:: TASK INSTRUCTIONS ::
Check every line of the data for the string "start" and copy the ones that have it.
*** Opening SUPPLIED ENTRIES ***
-- ==== Sys2Proof/Laws/Kept.lean ====
section
/-! SUPPORT. What every command but those that start and stop the part keeps: the queue, the supply, RESET, the strap and
the configuration; and what keeps the non-volatile memories besides the map region. -/

namespace Sys2Proof.Machine

/-- What no command but a start, a RESET or a loss of supply changes. -/
structure Kept where
  pending : List Instr
  supply : Bool
  resetHeld : Bool
  strap : Bool
  cfg : Option Cfg
  clampedFields : Nat
deriving DecidableEq, Repr

/-- What a state keeps from start to start. -/
def State.kept (s : State) : Kept where
  pending := s.pending
  supply := s.supply
  resetHeld := s.resetHeld
  strap := s.strap
  cfg := s.cfg
  clampedFields := s.clampedFields

/-- What is kept, with the memories besides the map region. -/
def State.keptNv (s : State) : Kept × Nonvolatile := (s.kept, s.nv)

theorem keptNv_of_still {s t : State} (h : t.still = s.still) : t.keptNv = s.keptNv := by
  have h1 : t.pending = s.pending := congrArg Still.pending h
  have h2 : t.supply = s.supply := congrArg Still.supply h
  have h3 : t.resetHeld = s.resetHeld := congrArg Still.resetHeld h
  have h4 : t.strap = s.strap := congrArg Still.strap h
  have h5 : t.cfg = s.cfg := congrArg Still.cfg h
  have h6 : t.clampedFields = s.clampedFields := congrArg Still.clampedFields h
  have h7 : t.nv = s.nv := congrArg Still.nv h
  simp [State.keptNv, State.kept, h1, h2, h3, h4, h5, h6, h7]

theorem kept_of_keptNv {s t : State} (h : t.keptNv = s.keptNv) : t.kept = s.kept := congrArg Prod.fst h

theorem kept_of_still {s t : State} (h : t.still = s.still) : t.kept = s.kept := kept_of_keptNv (keptNv_of_still h)

@[simp] theorem State.settle_keptNv (s : State) : s.settle.keptNv = s.keptNv := keptNv_of_still (by simp)
@[simp] theorem State.runStore_keptNv (s : State) : s.runStore.keptNv = s.keptNv := keptNv_of_still (by simp)
@[simp] theorem State.ask_keptNv (s : State) (r : AlarmRequest) : (s.ask r).keptNv = s.keptNv := rfl
@[simp] theorem State.reach_keptNv (s : State) (t : Nat) : (s.reach t).keptNv = s.keptNv := rfl
@[simp] theorem State.useFree_keptNv (s : State) (n : Nat) : (s.useFree n).keptNv = s.keptNv := rfl
@[simp] theorem State.countStore_keptNv (s : State) (f : StoreCounters → StoreCounters) :
    (s.countStore f).keptNv = s.keptNv := rfl
@[simp] theorem State.writeGranule_keptNv (s : State) (g : Fin 128) (v : Granule) :
    (s.writeGranule g v).keptNv = s.keptNv := rfl
@[simp] theorem State.setSlot_keptNv (s : State) (i : Fin 4) (u : SlotUnit) : (s.setSlot i u).keptNv = s.keptNv := rfl
@[simp] theorem State.setInput_keptNv (s : State) (k : Fin 16) (x : Input) : (s.setInput k x).keptNv = s.keptNv := rfl
@[simp] theorem State.setLatch_keptNv (s : State) (o : Fin 8) (l : Latch) : (s.setLatch o l).keptNv = s.keptNv := rfl
@[simp] theorem State.offer_keptNv (s : State) (n : Notice) : (s.offer n).keptNv = s.keptNv := keptNv_of_still (by simp)
@[simp] theorem State.append_keptNv (s : State) (type : RecordType) (rest : List Byte) (b : Binding) (p q : Bool) :
    (s.append type rest b p q).keptNv = s.keptNv := keptNv_of_still (by simp)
*** Closing SUPPLIED ENTRIES ***
:: SOLUTION ::
/-! SUPPORT. What every command but those that start and stop the part keeps: the queue, the supply, RESET, the strap and
/-- What no command but a start, a RESET or a loss of supply changes. -/
/-- What a state keeps from start to start. -/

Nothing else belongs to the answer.